To dissipate her growing frustrations on her identity, Dr Nzenza started writing articles on her personal narrative for several publications in Australia, including the Guardian Weekly. During that time, she also wrote her second novel, “Songs to an African Sunset”, in which she talks of her experience of coming home, and spending time in the village with her mom.

“I was in a state of confusion. I had been a global citizen for 26 years and yet I didn’t know where I belonged.”

In all these sojourns, Dr Nzenza, who is a sister to the late diplomat, Charity Nzenza, never imagined herself as a politician.

In 2011, Dr Nzenza was to return home following the death of her two sisters and her mother’s failing health.

Adjusting to life back home, Dr Nzenza, who had found writing to be therapeutic, began writing for The Herald while living with her mother in Chikomba, like any other villager.

From being a global citizen, the learned doctor became an ordinary villager, who would attend to night vigils in Matarutse Village alongside her peers. She became part of the community and found herself superintending over a local burial society – Tsungai.

In the midst of all those interactions, Dr Nzenza was, however, shocked by the sea of poverty in Chikomba East that she immediately reached out to her international friends for assistance.

Dr Nzenza said her decision to assist the locals was not inspired by the possibility of any public office of some sort, but she wanted to improve the waning fortunes of her impoverished community.

It took the persuasion by several villagers from different political parties, including those from the opposition MDC-Alliance, to convince her to stand as the Zanu-PF candidate a few months before the elections.

After she bought 30 pairs of shoes for them, the campaign took off, run by women, but appealing to all voters who wanted faster development in Chikomba.

Up against the better-funded campaigns of incumbent Cde Edgar Mbwembwe and evangelist Alexander Chisango, as well as five other male contenders, Dr Nzenza won emphatically with over 8 000 votes, earning herself a ticket to represent people of Chikomba East in the National Assembly.

With elections regarded in some sectors as the “rich men’s game,” the soft-spoken philanthropist-cum-politician revealed that she never used a dime to lure supporters.

“The people of Chikomba East knew what I was capable of and they voted me into power,” she said.

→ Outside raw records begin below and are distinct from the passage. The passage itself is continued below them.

-- ==== Sys2Proof/Tests/Slice0.lean ====
section
/-! SUPPORT. Tests: ill-formed terms refused, words written out from 30_encoding.md decoded, one step of every row with
the result a table or a rule of the spec gives, and for every statement with hypotheses a witness that meets them. -/

namespace Sys2Proof.Tests

open Sys2Proof.Machine

/-! ## Small states, and ways to look at an answer -/

/-- The state a next answer carries. -/
def stateOf : Answer → Option State
  | .next s => some s
  | .fault _ => none
  | .refused _ => none

/-- The reason of a refusal. -/
def refusalOf : Answer → Option Refusal
  | .next _ => none
  | .fault _ => none
  | .refused r => some r

/-- One instruction from a state. -/
def after (i : Instr) (s : State) : Option State := stateOf (exec i s)

/-- A SEND in progress with a chunk to build. -/
def chunked (p : List Byte) : State := { State.reset with sendbuf := p, seqr := .chunk }

/-- The one-byte frame of payload 41 and SEQ 00 (95, V-L1-3). -/
def frame41 : List Byte := [0x7B, 0x00, 0x00, 0x41, 0x7D]

/-- A SEND whose k-th attempt has been made. -/
def attempting (k : Nat) : State :=
  { State.reset with seqr := .attempted k, lastFrameSent := some frame41, ackStatus := .awaitingAck }

/-- A faulted block whose buffer of depth 2 is full. -/
def faulted : State :=
  { State.powerOn { Config.default with rxBufDepth := some 2 } with rxbuf := [0x55, 0x55], fault := some .rxbufOverflow }

/-- Seven bits of a byte: 0111110 and one to come (95, L2.1). -/
def sevenBits : List Bit := [false, true, true, true, true, true, false]

/-- The receive buffer before its last byte, which the eighth bit completes. -/
def almost (cfg : Config) (buf : List Byte) : State := { State.powerOn cfg with rxbuf := buf, bitq := sevenBits }

/-- Words offered at a port. -/
def offering (port : Port) (bs : List Byte) : State := { State.reset with port := port, stream := bs }

/-! ## Well-formedness: an ill-formed term for each check -/

theorem test_wf_list_too_long : (Instr.send (List.replicate 65536 0)).wf Config.default = false := by
  simp only [Instr.wf, fitsLength, List.length_replicate]; decide

theorem test_wf_list_longest : (Instr.escStuff (List.replicate 65535 0)).wf Config.default = true := by
  simp only [Instr.wf, fitsLength, List.length_replicate]; decide

theorem test_wf_payload_over_frame : (Instr.feEncode [1, 2, 3, 4, 5, 6, 7, 8, 9] 0x00).wf Config.default = false := by
  decide

theorem test_wf_chunk_over_frame : (Instr.arqOnSendRequested [1, 2, 3, 4, 5, 6, 7, 8, 9]).wf Config.default = false := by
  decide
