/-- R69, R258: UNREADABLE and NO_SINK at the start of a command, UNREADABLE first. -/
def Obligations.StreamChecksComeFirst : Prop :=
  ∀ s : State,
    (∀ i, i ∈ [Instr.build, .load, .encode, .decode] → s.source.readable = false →
      ∃ t, exec i s = .next t ∧ EndsWith .unreadable t)
    ∧ (∀ i, i ∈ [Instr.persist, .encode, .decode] → s.sink.available = false → (i ≠ .persist → s.source.readable = true) →
      ∃ t, exec i s = .next t ∧ EndsWith .noSink t)

/-- R262: a BUILD or LOAD that faults, for whatever cause, leaves the store empty; any other command that faults leaves it unchanged,
and so does a reserved command word. -/
def Obligations.FaultedStore : Prop :=
  (∀ (i : Instr) (s t : State), exec i s = .next t → t.kind ≠ .ok →
    (i = .build ∨ i = .load → StoreEmpty t.store) ∧ (i ≠ .build → i ≠ .load → t.store = s.store))
  ∧ ∀ (s t : State) (w : Byte) (e : DecodeError), s.busy = false → decode w = .error e → writeCmd w s = .next t →
      t.store = s.store

/-- R31: PERSIST, ENCODE and DECODE leave every field of the store unchanged, whether they end OK or fault. -/
def Obligations.ReadersKeepTheStore : Prop :=
  ∀ (i : Instr) (s t : State), i ∈ [Instr.persist, .encode, .decode] → exec i s = .next t → t.store = s.store

/-- R257: which command can end with which kind and detail. -/
def Obligations.OutcomesPerCommand : Prop :=
  ∀ (i : Instr) (s t : State), exec i s = .next t →
    EndsOk t ∨ ∃ c, EndsWith c t ∧ c ∈ (match i with
      | .build => [Cause.unreadable, .tooLong, .emptyInput, .codeOverflow, .rootMismatch, .countMismatch]
      | .persist => [.noSink]
      | .load => [.unreadable, .shortTable, .tableTooBig]
      | .encode => [.unreadable, .noSink, .badLength, .valueAbsent]
      | .decode => [.unreadable, .noSink, .badTrailer, .codeAbsent, .noTrailer, .partialCode]
      | .release => [])

/-- The frame of every command, for each form and each ending (R31, R45, R67, R70): the host's moves and read data stand; the source's
bytes stand and its position moves forward within the source; the sink only grows; BUILD, LOAD and RELEASE do not touch the sink,
PERSIST and RELEASE not the source; and each scratch register is written only by the commands R45 names for it. That the other
scratch registers and the read data stand is the model's choice: log entries 13 and 14 (DESIGN CHOICE). -/
def Obligations.CommandFrames : Prop :=
  ∀ (i : Instr) (s t : State), exec i s = .next t →
    t.host = s.host ∧ t.readData = s.readData
      ∧ StreamsGoForward s t
      ∧ (i ∈ [Instr.build, .load, .release] → t.sink = s.sink)
      ∧ (i ∈ [Instr.persist, .release] → t.source = s.source)
      ∧ (i ≠ .build → t.scratch.ft = s.scratch.ft ∧ t.scratch.lcount = s.scratch.lcount ∧ t.scratch.total = s.scratch.total
          ∧ t.scratch.m = s.scratch.m)
      ∧ (i ≠ .encode → t.scratch.acc = s.scratch.acc ∧ t.scratch.nbits = s.scratch.nbits)
      ∧ (i ≠ .decode → t.scratch.dcode = s.scratch.dcode ∧ t.scratch.dlen = s.scratch.dlen
          ∧ t.scratch.trailer = s.scratch.trailer ∧ t.scratch.vbits = s.scratch.vbits)
      ∧ (i ≠ .load → i ≠ .persist → t.scratch.nrec = s.scratch.nrec)

/-- R43, R264: no command reads STATUS: the outcome of an earlier command changes nothing of what the next one does. -/
def Obligations.StatusIsNotRead : Prop :=
  ∀ (i : Instr) (s : State) (k : Kind) (d : Detail), exec i { s with kind := k, detail := d } = exec i s

/-- R46: no command observes what the scratch registers held before it: on two states that differ in them alone, the next states differ
in them at most. -/
def Obligations.ScratchIsNotObserved : Prop :=
  ∀ (i : Instr) (s : State) (sc : Scratch), ∃ t t',
    exec i s = .next t ∧ exec i { s with scratch := sc } = .next t' ∧ { t' with scratch := t.scratch } = t

/-! ### RELEASE, PERSIST, LOAD -/

/-- R232: RELEASE completes on every state: the four registers emptied, STATUS OK, the source and the sink as they were, the contents of
NODE and POOL unspecified. That every scratch register and the model's own fields stand as well is the model's choice: log entries 13,
14 and 15 (DESIGN CHOICE). -/
def Obligations.ReleaseEmptiesTheStore : Prop :=
  ∀ s : State, ∃ t, exec .release s = .next t ∧ StoreEmpty t.store ∧ EndsOk t
    ∧ t = { s with store := t.store, kind := .ok, detail := .noDetail, phase := .idle }

/-- R210, R211, R212, R213: on an available sink PERSIST ends OK and appends the number of leaves, little-endian, and one record a leaf
in collection order; without a sink it raises NO_SINK and the store is unchanged. The whole next state is given, and in it the values of
NREC and of the other scratch registers after the command, and that the model's own fields stand, are the model's choice: log entries
13, 14 and 15 (DESIGN CHOICE). -/
def Obligations.PersistWritesTheTable : Prop :=
  ∀ s : State,
    (s.sink.available = false → ∃ t, exec .persist s = .next t ∧ EndsWith .noSink t ∧ t.store = s.store)
    ∧ (s.sink.available = true → exec .persist s = .next { s with
      sink := { available := true, bytes := s.sink.bytes ++ tableSegment s.store }
      scratch := { s.scratch with nrec := BitVec.ofNat 32 s.store.leaves.length }
      kind := .ok
      detail := .noDetail
      phase := .idle })

/-- R220, R222, R223, R225: on a readable source that holds a table of at most 511 records LOAD ends OK, record k is leaf k at position
k, the summary registers are as R223 says, and the source stands at the first byte after the segment. -/
def Obligations.LoadReadsTheTable : Prop :=
  ∀ (s : State) (rs : List (Byte × Word × BitVec 8)) (rest : List Byte),
    s.source.readable = true → rs.length ≤ 511 → s.source.unread = recordSegment rs ++ rest →
    ∃ t, exec .load s = .next t ∧ EndsOk t ∧ t.store.count.val = rs.length
      ∧ (∀ k (h : k < rs.length), t.store.nodeAt (nodeId k) = recordLeaf rs[k] ∧ t.store.poolAt k = nodeId k)
      ∧ t.store.root = none ∧ t.store.byteCount = 0 ∧ t.store.maxFreq = 0
      ∧ t.source.unread = rest ∧ t.source.pos = s.source.pos + (4 + 6 * rs.length)
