-- ==== Sys2Proof/Laws/Ram.lean ====
section
/-! SUPPORT. The laws of the RAMs: a read after a write, and that every operation over a RAM keeps its canonical form. -/

namespace Sys2Proof.Machine

variable {α : Type}

@[simp] theorem Ram.read_nil (i : Nat) : Ram.read ([] : Ram α) i = none := rfl

/-- A read after a write: the entry written at its index, what stood there at every other. -/
theorem Ram.read_write (m : Ram α) (i j : Nat) (x : α) :
    (m.write i x).read j = if j = i then some x else m.read j := by
  induction m with
  | nil => simp [Ram.write, Ram.read, eq_comm]
  | cons e m ih =>
    obtain ⟨a, y⟩ := e
    simp only [Ram.write]
    split
    · simp [Ram.read, eq_comm]
    · split
      · subst_vars
        simp only [Ram.read]
        split <;> simp_all [eq_comm]
      · rename_i hlt hne
        simp only [Ram.read, ih]
        split
        · subst_vars
          rw [if_neg fun h => hne h.symm]
        · rfl

@[simp] theorem Ram.read_write_same (m : Ram α) (i : Nat) (x : α) : (m.write i x).read i = some x := by
  simp [Ram.read_write]

theorem Ram.read_write_other (m : Ram α) {i j : Nat} (x : α) (h : j ≠ i) : (m.write i x).read j = m.read j := by
  simp [Ram.read_write, h]

/-- The canonical form says that the indices rise strictly and stay below the size. -/
theorem Ram.wf_iff (size : Nat) (m : Ram α) :
    Ram.wf size m = true ↔ (m.map Prod.fst).Pairwise (· < ·) ∧ ∀ a ∈ m.map Prod.fst, a < size := by
  induction m with
  | nil => simp [Ram.wf]
  | cons e m ih =>
    cases m with
    | nil => simp [Ram.wf]
    | cons e' m =>
      simp only [Ram.wf, Bool.and_eq_true, decide_eq_true_eq, ih]
      simp only [List.map_cons, List.pairwise_cons, List.mem_cons]
      constructor
      · rintro ⟨h, ⟨hp, hq⟩, hs⟩
        have hlt : ∀ a ∈ List.map Prod.fst m, e.1 < a := fun a ha => lt_trans h (hp a ha)
        refine ⟨⟨?_, hp, hq⟩, ?_⟩
        · rintro a (rfl | ha)
          · exact h
          · exact hlt a ha
        · rintro a (rfl | ha)
          · exact lt_trans h (hs _ (.inl rfl))
          · exact hs a ha
      · rintro ⟨⟨h, hp, hq⟩, hs⟩
        exact ⟨h _ (.inl rfl), ⟨hp, hq⟩, fun a ha => hs a (.inr ha)⟩

theorem Ram.fst_write_subset (m : Ram α) (i : Nat) (x : α) :
    ∀ a ∈ (m.write i x).map Prod.fst, a = i ∨ a ∈ m.map Prod.fst := by
  induction m with
  | nil => simp [Ram.write]
  | cons e m ih =>
    obtain ⟨b, y⟩ := e
    simp only [Ram.write]
    intro a ha
    split at ha
    · simpa using ha
    · split at ha
      · simp only [List.map_cons, List.mem_cons] at ha ⊢
        tauto
      · simp only [List.map_cons, List.mem_cons] at ha ⊢
        rcases ha with h | h
        · exact .inr (.inl h)
        · rcases ih a h with h | h
          · exact .inl h
          · exact .inr (.inr h)

/-- A write below the size keeps the canonical form. -/
theorem Ram.wf_write {size i : Nat} (m : Ram α) (x : α) (h : Ram.wf size m = true) (hi : i < size) :
    Ram.wf size (m.write i x) = true := by
  rw [Ram.wf_iff] at *
  refine ⟨?_, ?_⟩
  · have hp := h.1
    clear h
    induction m with
    | nil => simp [Ram.write]
    | cons e m ih =>
      obtain ⟨b, y⟩ := e
      simp only [List.map_cons, List.pairwise_cons] at hp
      simp only [Ram.write]
      split
      · rename_i hib
        simp only [List.map_cons, List.pairwise_cons, List.mem_cons]
        refine ⟨?_, hp⟩
        rintro a (rfl | ha)
        · exact hib
        · exact lt_trans hib (hp.1 a ha)
      · split
        · subst_vars
          simpa using hp
        · simp only [List.map_cons, List.pairwise_cons]
          refine ⟨?_, ih hp.2⟩
          intro a ha
          rcases Ram.fst_write_subset m i x a ha with rfl | ha
          · omega
          · exact hp.1 a ha
  · intro a ha
    rcases Ram.fst_write_subset m i x a ha with rfl | ha
    · exact hi
    · exact h.2 a ha

/-- A write of consecutive entries below the size keeps the canonical form. -/
theorem Ram.wf_writeFrom {size : Nat} (xs : List α) (m : Ram α) (i : Nat) (h : Ram.wf size m = true)
    (hi : i + xs.length ≤ size) : Ram.wf size (m.writeFrom i xs) = true := by
  induction xs generalizing m i with
  | nil => exact h
  | cons x xs ih =>
    simp only [List.length_cons] at hi
    exact ih _ _ (Ram.wf_write m x h (by omega)) (by omega)

/-- A read after a write of consecutive entries. -/
theorem Ram.read_writeFrom (xs : List α) (m : Ram α) (i j : Nat) :
    (m.writeFrom i xs).read j = if i ≤ j ∧ j < i + xs.length then xs[j - i]? else m.read j := by
  induction xs generalizing m i with
  | nil =>
    have : ¬ (i ≤ j ∧ j < i) := by omega
    simp [Ram.writeFrom, this]
  | cons x xs ih =>
    simp only [Ram.writeFrom, ih, List.length_cons, Ram.read_write]
    by_cases h0 : j = i
    · subst h0; simp
    · by_cases h1 : i + 1 ≤ j ∧ j < i + 1 + xs.length
      · have h2 : i ≤ j ∧ j < i + (xs.length + 1) := by omega
        rw [if_pos h1, if_pos h2]
        obtain ⟨k, rfl⟩ : ∃ k, j = i + 1 + k := ⟨j - (i + 1), by omega⟩
        have e1 : i + 1 + k - (i + 1) = k := by omega
        have e2 : i + 1 + k - i = k + 1 := by omega
        rw [e1, e2]
        simp
      · have h2 : ¬ (i ≤ j ∧ j < i + (xs.length + 1)) := by omega
        rw [if_neg h1, if_neg h2, if_neg h0]

/-! ### The canonical form of the three RAMs under the operations of the block -/

/-- NODE and POOL have their canonical forms. -/
abbrev Store.ramsWf (st : Store) : Prop := Ram.wf Config.nodeCap st.node = true ∧ Ram.wf Config.nodeCap st.pool = true

theorem reset_memory_wf : Memory.wf State.reset = true := by decide

theorem Store.ramsWf_release (st : Store) : st.release.ramsWf := ⟨rfl, rfl⟩

theorem Store.ramsWf_setNode {st : Store} (h : st.ramsWf) (i : NodeId) (n : Node) : (st.setNode i n).ramsWf :=
  ⟨Ram.wf_write _ _ h.1 i.isLt, h.2⟩

theorem Store.ramsWf_addNode {st : Store} (h : st.ramsWf) (hc : st.count.val < 511) (n : Node) : (st.addNode n).ramsWf :=
  ⟨Ram.wf_write _ _ h.1 hc, Ram.wf_write _ _ h.2 hc⟩

theorem Store.ramsWf_putRecord {st : Store} (h : st.ramsWf) {k : Nat} (hk : k < 511) (v : Byte) (c : Word) (l : BitVec 8) :
    (st.putRecord k v c l).ramsWf :=
  ⟨Ram.wf_write _ _ h.1 hk, Ram.wf_write _ _ h.2 hk⟩

theorem Store.length_scanFrom (st : Store) (lo : Nat) : (st.scanFrom lo).length = st.count.val - lo := by
  simp [Store.scanFrom]

theorem Store.ramsWf_sortFrom {st : Store} (h : st.ramsWf) {lo : Nat} (hlo : lo ≤ st.count.val) : (st.sortFrom lo).ramsWf := by
  refine ⟨h.1, Ram.wf_writeFrom _ _ _ h.2 ?_⟩
  have hc := st.count.isLt
  simp only [Store.stableSort, List.length_insertionSort, Store.length_scanFrom, Config.nodeCap]
  omega

theorem Scratch.ftWf_clearTable (sc : Scratch) : Ram.wf Config.symbols sc.clearTable.ft = true := by
  rw [Ram.wf_iff]
  refine ⟨?_, ?_⟩
  · simpa [Scratch.clearTable, Function.comp_def] using List.pairwise_lt_range
  · simp [Scratch.clearTable]

theorem Scratch.ftWf_countByte {sc : Scratch} (h : Ram.wf Config.symbols sc.ft = true) (v : Byte) :
    Ram.wf Config.symbols (sc.countByte v).ft = true :=
  Ram.wf_write _ _ h v.isLt

end Sys2Proof.Machine
end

Turning to her mandate as the Minister of Public Service, Labour and Social Welfare, Dr Nzenza will look at a number of issues that include, but are not limited to distribution of food aid, proper and efficient distribution of inputs under the Presidential Inputs Support Scheme as well as ensuring proper water and sanitation facilities. Her ministry will also collaborate with Treasury in rationalising the wage bill on a phased basis in a manner that has a “human face”.

“The saved resources will hopefully be redirected to sectors that promote economic development and thereby reduce dependence on social welfare,” said Dr Nzenza, the holder of a doctorate in International Relations.

Issues pertaining to the National Social Security Authority (NSSA) will also be high on the agenda to put an end to challenges currently bedevilling the parastatal.

Dr Nzenza is already geared to take up the issues in her ministry head-on, and will put the expertise on public sector  reform to use to ensure the success of the ministry.